Florida Modernizes Landlord-Tenant Communications: Email Notices Now Legal
Florida landlords and property managers have reason to celebrate. A new law that took effect July 1, 2025, finally brings landlord-tenant communications into the digital age by allowing email delivery of required notices—but only when both parties agree in writing.

The Problem with the Old System
For years, Florida law created unnecessary headaches for landlords trying to communicate with tenants. Take security deposit claims, for example. When a tenant moved out, landlords were required to send written notice by certified mail to the tenant’s “last known mailing address.”

This antiquated requirement created a host of problems:

  • Tenants often left without providing forwarding addresses
  • Many tenants didn’t have permanent addresses immediately after moving
  • Certified mail was expensive and time-consuming
  • The process felt like a relic from a bygone era of business communication

Enter House Bill 615: A Digital Solution
Recognizing these challenges, the Florida Legislature passed House Bill 615 during the 2025 session, creating a new section 83.505 in Florida Statutes.

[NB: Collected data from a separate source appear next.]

-- ==== Sys2Proof/Machine/Ops.lean ====
section
/-! DEFINITION. The shared operations on state: recording an error (the block's whole exception mechanism,
60_exceptions.md R222, R229) and clearing it, the busy check (40_host_access.md R120), the register writes, starting
the sequencer, and the reset edge. -/

namespace Sys2Proof.Machine

/-- `raise Error(c)`: the first error since the last clear is kept; the raising transaction has no other effect
(60_exceptions.md R222). There is no trap entry: no mode, mask or control changes (R229). -/
def raiseError (c : ErrCode) (s : State) : State :=
  { s with err := if s.err = .none then c else s.err }

/-- The end of a transaction that is refused with `c`. -/
def refuse (c : ErrCode) (s : State) : Result := .next (raiseError c s)

/-- ERR.CODE to 0: what CLR_ERR does (41_control_commands.md R153). There is no trap return (60_exceptions.md R230). -/
def clearError (s : State) : State := { s with err := .none }

/-- The check every write passes first (40_host_access.md R120). -/
def afterBusyCheck (s : State) (body : State → Result) : Result :=
  if s.busy then refuse .busyReject s else body s

/-- The `rdata` pin carries `b` during the cycle that ends with this edge (20_memory.md R63). -/
def driveRdata (b : Byte) (s : State) : State := { s with rdata := b }

/-- The CAL_MASK bit of CAL_BYTE[i] (10_state.md R37). -/
def maskBit (i : Fin 24) : BitVec 24 := 1#24 <<< i.val

/-- The complete mask (41_control_commands.md R151). -/
def fullMask : BitVec 24 := 0xFFFFFF#24

/-- CAL_BYTE[i] and its mask bit (40_host_access.md R122). -/
def writeCal (i : Fin 24) (d : Byte) (s : State) : State :=
  { s with calByte := s.calByte.set i.val d, calMask := s.calMask ||| maskBit i }

/-- RAW_P[j]; P_VALID to 0 (R123). -/
def writeRawP (j : Fin 3) (d : Byte) (s : State) : State :=
  { s with raw := s.raw.set j.val d, pValid := false }

/-- RAW_T[j]; TF_VALID and P_VALID to 0 (R124). -/
def writeRawT (j : Fin 3) (d : Byte) (s : State) : State :=
  { s with raw := s.raw.set (3 + j.val) d, tfValid := false, pValid := false }

/-- CAL_VALID to 1 (41_control_commands.md R151). -/
def setCalValid (s : State) : State := { s with calValid := true }

/-- The calibration set is dropped; bytes and results are kept (R152). -/
def clearCal (s : State) : State :=
  { s with calValid := false, calMask := 0x000000#24, tfValid := false, pValid := false }

/-- A command is issued: SEQ_OP names it and SEQ_CNT is loaded with its latency (10_state.md R22,
70_reset_and_hazards.md R262). -/
def startCommand (op : SeqOp) (cycles : Nat) (s : State) : State :=
  { s with seqOp := op, seqCnt := BitVec.ofNat 9 cycles }

/-- The sequencer returns to IDLE with SEQ_CNT = 0 (42_compensation.md R196). -/
def toIdle (s : State) : State := { s with seqOp := .idle, seqCnt := 0#9 }

/-- A rising edge with `rst = 1`: every piece of state takes its reset value, whatever it was, and `rdata` is 0x00
(70_reset_and_hazards.md R250, R251). The pins still to come and the parameters are no state of the block. -/
def resetEdge (s : State) : State :=
  { State.reset with inputs := s.inputs, latT := s.latT, latP := s.latP }

end Sys2Proof.Machine
end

This modern approach acknowledges how people actually communicate today while maintaining important legal protections.

How the New Email Notice System Works
The law is straightforward but includes important safeguards. Landlords and tenants can now exchange required notices via email, but only if they’ve signed a written addendum to their rental agreement specifically authorizing electronic delivery.

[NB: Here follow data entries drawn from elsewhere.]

-- ==== Sys2Proof/Machine/HostAccess.lean ====
section
/-! DEFINITION. The host access instructions RD, WR_CAL, WR_RAWP, WR_RAWT, WR_RO and WR_RSV (40_host_access.md). -/

namespace Sys2Proof.Machine

/-- RD (R121): the byte of the window, from the state before the edge; no state changes and nothing is refused. -/
def execRd (a : Byte) (s : State) : Result := .next (driveRdata (s.rd a) s)

/-- WR_CAL (R122). -/
def execWrCal (i : Fin 24) (d : Byte) (s : State) : Result :=
  afterBusyCheck s fun s => if s.calValid then refuse .calLocked s else .next (writeCal i d s)

/-- WR_RAWP (R123). -/
def execWrRawp (j : Fin 3) (d : Byte) (s : State) : Result :=
  afterBusyCheck s fun s => .next (writeRawP j d s)

/-- WR_RAWT (R124). -/
def execWrRawt (j : Fin 3) (d : Byte) (s : State) : Result :=
  afterBusyCheck s fun s => .next (writeRawT j d s)

/-- WR_RO (R125): the address and the byte are ignored. -/
def execWrRo (_a _d : Byte) (s : State) : Result :=
  afterBusyCheck s fun s => refuse .badAddr s

/-- WR_RSV (R126): the address and the byte are ignored. -/
def execWrRsv (_a _d : Byte) (s : State) : Result :=
  afterBusyCheck s fun s => refuse .badAddr s

end Sys2Proof.Machine
end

The addendum must clearly inform both parties that:

  • Electronic notice delivery is completely voluntary
  • Either party can revoke the agreement at any time
  • Email addresses can be updated whenever needed

Importantly, this agreement must be documented in a separate addendum to the lease—not included in the lease itself. The Legislature even provided sample language that can be copied directly into addendums, making implementation simple for property managers.

What Notices Can Be Sent by Email?
The new law applies to several critical communications between landlords and tenants:

  • Security deposit claims (Section 83.49)
  • Disclosure of landlord’s address (Section 83.50)
  • Temporary vacation notices for pest control (Section 83.51)
  • Rental agreement termination notices (Section 83.56)
  • End-of-lease termination notices (Section 83.575)

Important Limitations to Remember
While this change represents significant progress, landlords should be aware of several key limitations:

Commercial properties are excluded. The new email provisions apply only to residential tenancies.

Written leases only. Since the email authorization must be in a written addendum, oral lease agreements likely can’t take advantage of these provisions.

Other notice requirements may still apply. House Bill 615 doesn’t address every notice requirement in Florida landlord-tenant law. Some situations may still require traditional delivery methods.

The Bottom Line

This legislative update represents a common-sense modernization of Florida’s landlord-tenant laws. By allowing email delivery of key notices—with proper safeguards—the state has eliminated unnecessary costs and delays while maintaining the legal protections both parties need.

Property managers and landlords should update their lease addendums to take advantage of this new flexibility. However, when questions arise about specific notice requirements, it’s always wise to consult with a qualified attorney to ensure compliance with all applicable laws.

The days of chasing down tenants with certified mail may finally be coming to an end—and that’s good news for everyone involved in Florida’s rental market.